» DESCRIPTION OF THE TASK
Copy out the records again. Change nothing.

» Stored data
-- ==== Sys2Proof/Laws/Memory.lean ====
section
/-!
SUPPORT. The laws of memory: what a byte reads as after a write, and that every memory operation keeps the canonical form.
-/
namespace Sys2Proof.Machine

/-! ### Reading after writing -/

/-- A byte reads as what was written there, and every other byte as before. -/
theorem Memory.read_write (m : Memory) (a b : Nat) (v : Byte) :
    Memory.read (Memory.write m a v) b = if b = a then v else Memory.read m b := by
  unfold Memory.read Memory.write FMap.getD
  by_cases hv : v = Memory.unlisted
  · by_cases hb : b = a
    · subst hb; simp [hv]
    · simp [hv, hb, FMap.look_del_ne (α := Byte) m hb]
  · simp only [hv, if_false, FMap.look_put]
    by_cases hb : b = a <;> simp [hb]

@[simp] theorem Memory.read_write_self (m : Memory) (a : Nat) (v : Byte) : Memory.read (Memory.write m a v) a = v := by
  simp [Memory.read_write]

theorem Memory.read_write_ne (m : Memory) {a b : Nat} (v : Byte) (h : b ≠ a) :
    Memory.read (Memory.write m a v) b = Memory.read m b := by simp [Memory.read_write, h]

/-- Bytes outside a run written read as before. -/
theorem Memory.read_writeN_of_not_mem (m : Memory) (a b : Nat) (bs : List Byte) (h : b < a ∨ a + bs.length ≤ b) :
    Memory.read (Memory.writeN m a bs) b = Memory.read m b := by
  induction bs generalizing m a with
  | nil => rfl
  | cons v bs ih =>
    simp only [List.length_cons] at h
    rw [Memory.writeN, ih _ _ (by omega), Memory.read_write_ne]
    omega

/-- Byte k of a run written reads as the k-th of the bytes. -/
theorem Memory.read_writeN (m : Memory) (a k : Nat) (bs : List Byte) (h : k < bs.length) :
    Memory.read (Memory.writeN m a bs) (a + k) = bs[k] := by
  induction bs generalizing m a k with
  | nil => simp at h
  | cons v bs ih =>
    rw [Memory.writeN]
    cases k with
    | zero => rw [Memory.read_writeN_of_not_mem _ _ _ _ (by omega)]; simp
    | succ k =>
      have := ih (Memory.write m a v) (a + 1) k (by simpa using h)
      rw [show a + (k + 1) = a + 1 + k by omega, this]; simp

theorem Memory.readN_length (m : Memory) (a n : Nat) : (Memory.readN m a n).length = n := by
  induction n generalizing a with
  | zero => rfl
  | succ n ih => simp [Memory.readN, ih]

theorem Memory.readN_getElem (m : Memory) (a n k : Nat) (h : k < n) :
    (Memory.readN m a n)[k]'(by simpa [Memory.readN_length] using h) = Memory.read m (a + k) := by
  induction n generalizing a k with
  | zero => omega
  | succ n ih =>
    cases k with
    | zero => simp [Memory.readN]
    | succ k =>
      simp only [Memory.readN, List.getElem_cons_succ]
      rw [ih (a + 1) k (by omega)]
      congr 1; omega

/-- A run written reads back. -/
theorem Memory.readN_writeN (m : Memory) (a : Nat) (bs : List Byte) :
    Memory.readN (Memory.writeN m a bs) a bs.length = bs := by
  apply List.ext_getElem
  · simp [Memory.readN_length]
  · intro k h1 h2
    rw [Memory.readN_getElem _ _ _ _ h2, Memory.read_writeN]

/-! ### The canonical form -/

/-- Every address of the list is at least a bound. -/
def AboveAll (a : Nat) (m : Memory) : Prop := ∀ e ∈ m, a < e.1

theorem risingFrom_cons {e : Host.Cell} {m : Memory} (h : risingFrom (e :: m) = true) :
    risingFrom m = true ∧ AboveAll e.1 m := by
  induction m generalizing e with
  | nil => simp [risingFrom, AboveAll]
  | cons x m ih =>
    obtain ⟨a, y⟩ := e
    obtain ⟨b, z⟩ := x
    simp only [risingFrom, Bool.and_eq_true, decide_eq_true_eq] at h
    refine ⟨h.2, ?_⟩
    intro c hc
    rcases List.mem_cons.1 hc with rfl | hc
    · exact h.1
    · exact Nat.lt_trans h.1 ((ih h.2).2 c hc)

theorem risingFrom_of {e : Host.Cell} {m : Memory} (h : risingFrom m = true) (ha : AboveAll e.1 m) :
    risingFrom (e :: m) = true := by
  cases m with
  | nil => rfl
  | cons x m =>
    obtain ⟨a, y⟩ := e
    obtain ⟨b, z⟩ := x
    simp only [risingFrom, Bool.and_eq_true, decide_eq_true_eq]
    exact ⟨ha (b, z) (by simp), h⟩

theorem AboveAll_put {a k : Nat} {v : Byte} {m : Memory} (hm : AboveAll a m) (h : a < k) :
    AboveAll a (FMap.put (α := Byte) m k v) := FMap.all_put (P := fun e => a < e.1) hm h

theorem risingFrom_put {m : Memory} (h : risingFrom m = true) (k : Nat) (v : Byte) :
    risingFrom (FMap.put (α := Byte) m k v) = true := by
  induction m with
  | nil => rfl
  | cons e m ih =>
    obtain ⟨hm, ha⟩ := risingFrom_cons h
    unfold FMap.put
    split
    · subst_vars; exact risingFrom_of hm ha
    · split
      · exact risingFrom_of h (fun c hc => by
          rcases List.mem_cons.1 hc with rfl | hc
          · assumption
          · exact Nat.lt_trans (by assumption) (ha c hc))
      · exact risingFrom_of (ih hm) (AboveAll_put ha (by simp only at *; omega))

theorem risingFrom_filter {m : Memory} (h : risingFrom m = true) (p : Host.Cell → Bool) :
    risingFrom (m.filter p) = true := by
  induction m with
  | nil => rfl
  | cons e m ih =>
    obtain ⟨hm, ha⟩ := risingFrom_cons h
    rw [List.filter_cons]
    split
    · exact risingFrom_of (ih hm) (fun c hc => ha c (List.mem_filter.1 hc).1)
    · exact ih hm

theorem Memory.wf_iff {m : Memory} : Memory.wf m = true ↔ risingFrom m = true ∧ ∀ e ∈ m, e.2 ≠ Memory.unlisted := by
  simp [Memory.wf]

/-- Cells left out of a canonical memory leave it canonical. -/
theorem Memory.wf_filter {m : Memory} (h : Memory.wf m = true) (p : Host.Cell → Bool) : Memory.wf (m.filter p) = true := by
  rw [Memory.wf_iff] at *
  exact ⟨risingFrom_filter h.1 p, fun e he => h.2 e (List.mem_filter.1 he).1⟩

/-- A byte written keeps the canonical form. -/
theorem Memory.wf_write {m : Memory} (h : Memory.wf m = true) (a : Nat) (v : Byte) : Memory.wf (Memory.write m a v) = true := by
  unfold Memory.write
  split
  · exact Memory.wf_filter h _
  · rw [Memory.wf_iff] at *
    exact ⟨risingFrom_put h.1 a v, FMap.all_put (P := fun e => e.2 ≠ Memory.unlisted) h.2 (by assumption)⟩

/-- Bytes written keep the canonical form. -/
theorem Memory.wf_writeN {m : Memory} (h : Memory.wf m = true) (a : Nat) (bs : List Byte) :
    Memory.wf (Memory.writeN m a bs) = true := by
  induction bs generalizing m a with
  | nil => exact h
  | cons b bs ih => exact ih (Memory.wf_write h a b) _

/-- Bytes written one by one at any addresses keep the canonical form. -/
theorem Memory.wf_foldl {β : Type} (l : List β) (f : β → Nat × Byte) {m : Memory} (h : Memory.wf m = true) :
    Memory.wf (l.foldl (fun m x => Memory.write m (f x).1 (f x).2) m) = true := by
  induction l generalizing m with
  | nil => exact h
  | cons x l ih => exact ih (Memory.wf_write h _ _)

theorem State.reset_memoryOk : State.reset.MemoryOk := by decide

end Sys2Proof.Machine
end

» FINAL ANSWER
-- ==== Sys2Proof/Laws/Memory.lean ====
section
/-!
SUPPORT. The laws of memory: what a byte reads as after a write, and that every memory operation keeps the canonical form.
-/
namespace Sys2Proof.Machine

/-! ### Reading after writing -/

/-- A byte reads as what was written there, and every other byte as before. -/
theorem Memory.read_write (m : Memory) (a b : Nat) (v : Byte) :
    Memory.read (Memory.write m a v) b = if b = a then v else Memory.read m b := by
  unfold Memory.read Memory.write FMap.getD
  by_cases hv : v = Memory.unlisted
  · by_cases hb : b = a
    · subst hb; simp [hv]
    · simp [hv, hb, FMap.look_del_ne (α := Byte) m hb]
  · simp only [hv, if_false, FMap.look_put]
    by_cases hb : b = a <;> simp [hb]

@[simp] theorem Memory.read_write_self (m : Memory) (a : Nat) (v : Byte) : Memory.read (Memory.write m a v) a = v := by
  simp [Memory.read_write]

theorem Memory.read_write_ne (m : Memory) {a b : Nat} (v : Byte) (h : b ≠ a) :
    Memory.read (Memory.write m a v) b = Memory.read m b := by simp [Memory.read_write, h]

/-- Bytes outside a run written read as before. -/
theorem Memory.read_writeN_of_not_mem (m : Memory) (a b : Nat) (bs : List Byte) (h : b < a ∨ a + bs.length ≤ b) :
    Memory.read (Memory.writeN m a bs) b = Memory.read m b := by
  induction bs generalizing m a with
  | nil => rfl
  | cons v bs ih =>
    simp only [List.length_cons] at h
    rw [Memory.writeN, ih _ _ (by omega), Memory.read_write_ne]
    omega

/-- Byte k of a run written reads as the k-th of the bytes. -/
theorem Memory.read_writeN (m : Memory) (a k : Nat) (bs : List Byte) (h : k < bs.length) :
    Memory.read (Memory.writeN m a bs) (a + k) = bs[k] := by
  induction bs generalizing m a k with
  | nil => simp at h
  | cons v bs ih =>
    rw [Memory.writeN]
    cases k with
    | zero => rw [Memory.read_writeN_of_not_mem _ _ _ _ (by omega)]; simp
    | succ k =>
      have := ih (Memory.write m a v) (a + 1) k (by simpa using h)
      rw [show a + (k + 1) = a + 1 + k by omega, this]; simp

theorem Memory.readN_length (m : Memory) (a n : Nat) : (Memory.readN m a n).length = n := by
  induction n generalizing a with
  | zero => rfl
  | succ n ih => simp [Memory.readN, ih]

theorem Memory.readN_getElem (m : Memory) (a n k : Nat) (h : k < n) :
    (Memory.readN m a n)[k]'(by simpa [Memory.readN_length] using h) = Memory.read m (a + k) := by
  induction n generalizing a k with
  | zero => omega
  | succ n ih =>
    cases k with
    | zero => simp [Memory.readN]
    | succ k =>
      simp only [Memory.readN, List.getElem_cons_succ]
      rw [ih (a + 1) k (by omega)]
      congr 1; omega

/-- A run written reads back. -/
theorem Memory.readN_writeN (m : Memory) (a : Nat) (bs : List Byte) :
    Memory.readN (Memory.writeN m a bs) a bs.length = bs := by
  apply List.ext_getElem
  · simp [Memory.readN_length]
  · intro k h1 h2
    rw [Memory.readN_getElem _ _ _ _ h2, Memory.read_writeN]

/-! ### The canonical form -/

/-- Every address of the list is at least a bound. -/
def AboveAll (a : Nat) (m : Memory) : Prop := ∀ e ∈ m, a < e.1

theorem risingFrom_cons {e : Host.Cell} {m : Memory} (h : risingFrom (e :: m) = true) :
    risingFrom m = true ∧ AboveAll e.1 m := by
  induction m generalizing e with
  | nil => simp [risingFrom, AboveAll]
  | cons x m ih =>
    obtain ⟨a, y⟩ := e
    obtain ⟨b, z⟩ := x
    simp only [risingFrom, Bool.and_eq_true, decide_eq_true_eq] at h
    refine ⟨h.2, ?_⟩
    intro c hc
    rcases List.mem_cons.1 hc with rfl | hc
    · exact h.1
    · exact Nat.lt_trans h.1 ((ih h.2).2 c hc)

theorem risingFrom_of {e : Host.Cell} {m : Memory} (h : risingFrom m = true) (ha : AboveAll e.1 m) :
    risingFrom (e :: m) = true := by
  cases m with
  | nil => rfl
  | cons x m =>
    obtain ⟨a, y⟩ := e
    obtain ⟨b, z⟩ := x
    simp only [risingFrom, Bool.and_eq_true, decide_eq_true_eq]
    exact ⟨ha (b, z) (by simp), h⟩

theorem AboveAll_put {a k : Nat} {v : Byte} {m : Memory} (hm : AboveAll a m) (h : a < k) :
    AboveAll a (FMap.put (α := Byte) m k v) := FMap.all_put (P := fun e => a < e.1) hm h

theorem risingFrom_put {m : Memory} (h : risingFrom m = true) (k : Nat) (v : Byte) :
    risingFrom (FMap.put (α := Byte) m k v) = true := by
  induction m with
  | nil => rfl
  | cons e m ih =>
    obtain ⟨hm, ha⟩ := risingFrom_cons h
    unfold FMap.put
    split
    · subst_vars; exact risingFrom_of hm ha
    · split
      · exact risingFrom_of h (fun c hc => by
          rcases List.mem_cons.1 hc with rfl | hc
          · assumption
          · exact Nat.lt_trans (by assumption) (ha c hc))
      · exact risingFrom_of (ih hm) (AboveAll_put ha (by simp only at *; omega))

theorem risingFrom_filter {m : Memory} (h : risingFrom m = true) (p : Host.Cell → Bool) :
    risingFrom (m.filter p) = true := by
  induction m with
  | nil => rfl
  | cons e m ih =>
    obtain ⟨hm, ha⟩ := risingFrom_cons h
    rw [List.filter_cons]
    split
    · exact risingFrom_of (ih hm) (fun c hc => ha c (List.mem_filter.1 hc).1)
    · exact ih hm

theorem Memory.wf_iff {m : Memory} : Memory.wf m = true ↔ risingFrom m = true ∧ ∀ e ∈ m, e.2 ≠ Memory.unlisted := by
  simp [Memory.wf]

/-- Cells left out of a canonical memory leave it canonical. -/
theorem Memory.wf_filter {m : Memory} (h : Memory.wf m = true) (p : Host.Cell → Bool) : Memory.wf (m.filter p) = true := by
  rw [Memory.wf_iff] at *
  exact ⟨risingFrom_filter h.1 p, fun e he => h.2 e (List.mem_filter.1 he).1⟩

/-- A byte written keeps the canonical form. -/
theorem Memory.wf_write {m : Memory} (h : Memory.wf m = true) (a : Nat) (v : Byte) : Memory.wf (Memory.write m a v) = true := by
  unfold Memory.write
  split
  · exact Memory.wf_filter h _
  · rw [Memory.wf_iff] at *
    exact ⟨risingFrom_put h.1 a v, FMap.all_put (P := fun e => e.2 ≠ Memory.unlisted) h.2 (by assumption)⟩

/-- Bytes written keep the canonical form. -/
theorem Memory.wf_writeN {m : Memory} (h : Memory.wf m = true) (a : Nat) (bs : List Byte) :
    Memory.wf (Memory.writeN m a bs) = true := by
  induction bs generalizing m a with
  | nil => exact h
  | cons b bs ih => exact ih (Memory.wf_write h a b) _

/-- Bytes written one by one at any addresses keep the canonical form. -/
theorem Memory.wf_foldl {β : Type} (l : List β) (f : β → Nat × Byte) {m : Memory} (h : Memory.wf m = true) :
    Memory.wf (l.foldl (fun m x => Memory.write m (f x).1 (f x).2) m) = true := by
  induction l generalizing m with
  | nil => exact h
  | cons x l ih => exact ih (Memory.wf_write h _ _)

theorem State.reset_memoryOk : State.reset.MemoryOk := by decide

end Sys2Proof.Machine
end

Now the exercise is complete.